The innovative test, which resembles a COVID-19 home testing kit, can identify a patient’s breast cancer type in just two hours—a process that traditionally takes weeks or even months. According to Katie Ghiardi, lead media and public relations specialist at the University of Maryland Marlene and Stewart Greenebaum Comprehensive Cancer Centre, the technology could dramatically reduce treatment costs, cutting standard chemotherapy expenses of $100 per month to just $1 for targeted hormone therapy. This cost reduction could make life-saving care accessible to hundreds of thousands of women currently facing financial devastation from a breast cancer diagnosis.
Adebamowo’s invention stems from decades of experience observing the limitations of cancer diagnostics in Nigeria. During his surgical oncology training at University College Hospital, Ibadan, he encountered abandoned attempts to establish receptor testing for breast cancer patients—a procedure that would allow oncologists to prescribe targeted therapies rather than subjecting all patients to standard chemotherapy.
“As a surgical oncologist treating women with breast cancer in Nigeria, there were limitations imposed by not being able to characterise the type of breast cancer these women had,” Adebamowo recalled.

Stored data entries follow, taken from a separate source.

-- ==== Sys2Proof/WellFormed.lean ====
section
/-! DEFINITION. Which terms of Instr are instructions: the low nibble or byte of a HOST class lies in the class
(30_encoding.md R71). The range of a MOVE depends on the configuration and is checked when it is performed (R203). -/

namespace Sys2Proof

/-- `0x42`..`0x47`, `0x4A`..`0x4F`: not the four bytes with a row of their own (R175). -/
def specialLow (lo : Nibble) : Bool :=
  lo != 0x0#4 && lo != 0x1#4 && lo != 0x8#4 && lo != 0x9#4

/-- `0xF0`..`0xFC`, `0xFE`: neither hello nor goodbye (R184). -/
def otherFxLow (lo : Nibble) : Bool :=
  lo != 0xD#4 && lo != 0xF#4

/-- `0x00`..`0x3F`, `0x90`..`0xEF` (R185). -/
def unrecognizedByte (b : Byte) : Bool :=
  b.toNat < 0x40 || (0x90 ≤ b.toNat && b.toNat < 0xF0)

/-- The instruction is one the opcode table lists. -/
def Instr.wellFormed : Instr → Bool
  | .hostMsctrlTrigger => true
  | .hostTriggerArm => true
  | .hostSpecialIgnored lo => specialLow lo
  | .hostKbdDisable => true
  | .hostKbdEnable => true
  | .hostReserved5x _ => true
  | .hostRepeatDelay _ => true
  | .hostRepeatInterval _ => true
  | .hostLedStatus _ => true
  | .hostOtherFxIgnored lo => otherFxLow lo
  | .hostHello => true
  | .hostGoodbye => true
  | .hostUnrecognized b => unrecognizedByte b
  | .key _ _ => true
  | .mods _ => true
  | .move _ _ => true
  | .button _ _ => true

end Sys2Proof
end

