-- ==== Sys2Proof/Machine/Operands.lean ====
section
/-! DEFINITION. The integer primitives (00_scope.md R8), the fields of the modifier bitmask (30_encoding.md R76) and
the range of a MOVE operand (R81). -/

namespace Sys2Proof.Machine

/-- `sext_16`: the pattern read as a two's-complement integer (R8). -/
def sext16 (v : Word16) : Int := v.toInt

/-- `trunc_8`: the low 8 bits of an integer (R8). -/
def trunc8 (v : Int) : Byte := BitVec.ofInt 8 v

/-- `tdiv`: division rounded toward zero, `sign(a) * (abs(a) div abs(d))` (R8). -/
def tdiv (a : Int) (d : Nat) : Int := a.sign * (a.natAbs / d : Nat)

/-- `wrap16`: the integer in -32768..32767 congruent to `v` modulo 65536 (R8). -/
def wrap16 (v : Int) : Int := (v + 32768) % 65536 - 32768

/-- `sat16`: the nearest integer in -32768..32767 (R8). -/
def sat16 (v : Int) : Int := min 32767 (max (-32768) v)

/-- `add16` (R8): the sum brought back into 16 bits as ACC16_MODE says. -/
def add16 (mode : AccMode) (a b : Int) : Int :=
  match mode with
  | .wrap => wrap16 (a + b)
  | .saturate => sat16 (a + b)

/-- An accumulator after `add16` of a quotient (42_mouse_accumulator.md R150). -/
def accumulate (mode : AccMode) (acc : Word16) (q : Int) : Word16 :=
  BitVec.ofInt 16 (add16 mode (sext16 acc) q)

/-- A MOVE operand inside the interface: `[MOUSE_DELTA_MIN, MOUSE_DELTA_MAX]` (R81). -/
def deltaInRange (c : Cfg) (d : Int) : Bool := decide (c.mouseDeltaMin ≤ d) && decide (d ≤ c.mouseDeltaMax)

/-- The fields of the transaction are valid (R81); only a MOVE's can fail to be. -/
def transactionValid (c : Cfg) : Transaction → Bool
  | .key _ _ => true
  | .mods _ => true
  | .move dx dy => deltaInRange c dx && deltaInRange c dy
  | .button _ _ => true
  | .host _ => true

/-- The bit of a modifier in the bitmask (R76). -/
def modifierBit : Modifier → Nat
  | .lctrl => 0
  | .lshift => 1
  | .lalt => 2
  | .lgui => 3
  | .rctrl => 4
  | .rshift => 5
  | .ralt => 6
  | .rgui => 7

/-- The evaluation order of the modifiers (41_modifiers.md R132). -/
def modifierOrder : List Modifier := [.lctrl, .lshift, .lalt, .lgui, .rctrl, .rshift, .ralt, .rgui]

/-- `m[i]` for the bit of a modifier. -/
def modifierHeld (m : Byte) (d : Modifier) : Bool := m.getLsbD (modifierBit d)

/-- `m[i] != q[i]` for the bit of a modifier (R131). -/
def modifierChanged (q m : Byte) (d : Modifier) : Bool := modifierHeld m d != modifierHeld q d

/-- `(m[i] == 1) ? press : release` (R130). -/
def edgeKind (held : Bool) : EventType := if held then .press else .release

end Sys2Proof.Machine
end

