/-- 70_reset_and_hazards.md section 3 (R245) and 20_memory.md R54: the mouse stream grows exactly when 0x40 directly
follows 0x41. -/
def Obligations.MouseStreamGrowsOnlyOnTrigger : Prop :=
  ∀ (s s' : State) (t : Transaction) (rest : List Transaction), s.pending = t :: rest → step s = .next s' →
    (s'.mouseOut ≠ s.mouseOut ↔ t = .host 0x40#8 ∧ s.lastByte = 0x41#8)

/-- 10_state.md section 1 (R20, "written by"): which instructions can change which part of the state. -/
def Obligations.OnlyTheListedInstructionsWriteARegister : Prop :=
  ∀ (i : Instr) (s t : State), exec i s = .next t →
    (t.shiftState ≠ s.shiftState ∨ t.altLayerState ≠ s.altLayerState ∨ t.prevMods ≠ s.prevMods → ∃ m, i = .mods m) ∧
    (t.keyboardEnabled ≠ s.keyboardEnabled → i = .hostKbdDisable ∨ i = .hostKbdEnable) ∧
    (t.lastByte ≠ s.lastByte → i.hostClass.isSome = true) ∧
    (t.accDX ≠ s.accDX ∨ t.accDY ≠ s.accDY → i = .hostMsctrlTrigger ∨ ∃ dx dy, i = .move dx dy) ∧
    (t.btnL ≠ s.btnL → ∃ d, i = .button .left d) ∧ (t.btnR ≠ s.btnR → ∃ d, i = .button .right d) ∧
    (t.kbdOut ≠ s.kbdOut → (∃ k p, i = .key k p) ∨ ∃ m, i = .mods m) ∧
    (t.mouseOut ≠ s.mouseOut → i = .hostMsctrlTrigger) ∧ t.cfg = s.cfg ∧ t.pending = s.pending

/-- 60_exceptions.md section 4 (R209, a decision): the USB side cannot change KeyboardEnabled or LastByte, and the
host side cannot change the modifier state, the buttons or the accumulators other than by a frame. -/
def Obligations.EachSideLeavesTheOthersStateAlone : Prop :=
  ∀ (s s' : State) (t : Transaction) (rest : List Transaction), s.pending = t :: rest → step s = .next s' →
    (t.source = .usb → s'.keyboardEnabled = s.keyboardEnabled ∧ s'.lastByte = s.lastByte ∧ s'.mouseOut = s.mouseOut) ∧
    (t.source = .host → s'.shiftState = s.shiftState ∧ s'.altLayerState = s.altLayerState ∧
      s'.prevMods = s.prevMods ∧ s'.btnL = s.btnL ∧ s'.btnR = s.btnR ∧ s'.kbdOut = s.kbdOut ∧
      (s'.accDX ≠ s.accDX ∨ s'.accDY ≠ s.accDY →
        s'.mouseOut = s.mouseOut ++ packet s ∧ s'.accDX = 0 ∧ s'.accDY = 0))

/-- 60_exceptions.md section 2 (R205, a decision): the polling loop can deliver every order of inputs, and whatever it
delivers keeps each source's own order. -/
def Obligations.PollingAdmitsEveryInterleaving : Prop :=
  (∀ ts : List Transaction, ∃ ps : List PollPass,
    (∀ p ∈ ps, p.wellFormed = true) ∧ passesInputs ps = ts) ∧
  (∀ ps : List PollPass, (∀ p ∈ ps, p.wellFormed = true) →
    (passesInputs ps).filter (fun t => t.source == .usb) = ps.flatMap PollPass.usb ∧
    (passesInputs ps).filter (fun t => t.source == .host) = (ps.flatMap PollPass.host).map Transaction.host)

/-! Tables and the keyboard frame generator. -/

/-- R51: the search answers the value of the first pair with the key, and none exactly when no pair has it. -/
def Obligations.LookupAnswersFirstMatch : Prop :=
  ∀ (l : List (Byte × Byte)) (k : Byte),
    (∀ v, lookup l k = some v ↔ ∃ before after, l = before ++ (k, v) :: after ∧ ∀ p ∈ before, p.1 ≠ k) ∧
    (lookup l k = none ↔ ∀ p ∈ l, p.1 ≠ k)

/-- R74: the low 7 bits of a framed byte are the scancode's, and bit 7 is set exactly for a release. -/
def Obligations.FramedByteFields : Prop :=
  ∀ e : Event, ((frameByte e).getLsbD 7 = true ↔ e.kind = .release) ∧
    ∀ i, i < 7 → (frameByte e).getLsbD i = e.scancode.getLsbD i

/-- 20_memory.md section 2 (R55; the zero test and the gate's scope are decisions): emitting one event drops a silent
zero scancode, drops everything while the gate is shut, and else appends the framed byte; nothing else changes. -/
def Obligations.EmitAppendsOneFramedByteOrNothing : Prop :=
  ∀ (o : Origin) (s : State) (e : Event), emit o s e =
    if e.scancode = 0x00#8 ∧ s.cfg.zeroScancodeEmits = false then s
    else if s.keyboardEnabled = true ∨ (o = .mod ∧ s.cfg.kbdGateScope = .keyEventsOnly) then
      { s with kbdOut := s.kbdOut ++
          [if e.kind = .press then e.scancode &&& 0x7F#8 else e.scancode ||| 0x80#8] }
    else s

Breast, cervical, prostate, and colorectal cancers account for the highest burden of cancer cases and deaths in Nigeria, with breast cancer alone estimated to have caused over 32,000 new cases and more than 16,000 deaths in 2022, making it the most common cancer among Nigerian women.
In developed countries, pathologists use sophisticated laboratory systems to identify protein receptors in tumours, enabling personalised treatment. Such infrastructure is largely unavailable in many low- and middle-income countries, where healthcare resources often focus on communicable diseases rather than non-communicable illnesses like cancer.
Adebamowo’s prototype, developed in collaboration with bioengineers at the University of Maryland, tests for three critical breast cancer-related receptors: estrogen receptor (ER), progesterone receptor (PR), and HER2. The test, roughly the size of a thick microscope slide, works by adding a tumour sample to a sample well, diluting it with liquid phosphate saline buffer, and allowing the solution to travel up the test strip. A red line indicates the presence of a receptor, while a control line confirms the test’s validity. A specialised machine then interprets the results, providing oncologists with actionable information for treatment decisions, whether chemotherapy, hormone therapy, immunotherapy, surgery, or radiation.
Without receptor information, doctors often default to standard chemotherapy—a costly and physically taxing approach causing side effects like nausea, hair loss, fatigue, and heightened infection risk. Hormone therapy, by contrast, costs roughly $1 per month and is significantly gentler on patients.
“This would substantially reduce the financial impact on patients,” Adebamowo said. “It’s exciting to know that access to affordable, targeted treatment could be possible for so many women.”
Beyond cost, the rapid turnaround addresses another barrier in low-resource settings. Traditional receptor testing often involves sending tumour samples to distant labs, with results taking weeks or months to return—delays that can allow cancers to progress and discourage patients from continuing treatment. Adebamowo’s two-hour test enables immediate treatment decisions during the same clinic visit.
Importantly, the test does not require specialist pathologists to interpret results, making it deployable in rural areas and smaller healthcare facilities, democratising access to life-saving diagnostics for underserved populations.
Adebamowo estimates that hundreds of thousands of patients worldwide, particularly in sub-Saharan Africa, could benefit from the technology. Having previously invested personal resources into developing receptor testing infrastructure in Nigeria, he recognises that systemic, scalable solutions are needed to address the continent-wide diagnostic gap.
He is now pursuing clinical validation, regulatory approvals, and partnerships to mass-produce the test. A patent application for the toolkit has already been filed, with engagement ongoing with manufacturers capable of large-scale production.
Reflecting on the decades-long journey, Adebamowo sees the invention as the culmination of his commitment to patients: “This would have been quite revolutionary,” he said, imagining how women in Nigeria could have avoided unnecessarily harsh treatments had such a test been available.
The breakthrough highlights a broader principle in global health: innovations designed for resource-limited settings can deliver transformative impact, often surpassing attempts to transplant expensive Western medical systems into developing countries.
This test represents not just a technological advancement, but a potential lifeline for thousands of women who previously faced the dual burdens of aggressive cancer treatment and financial devastation.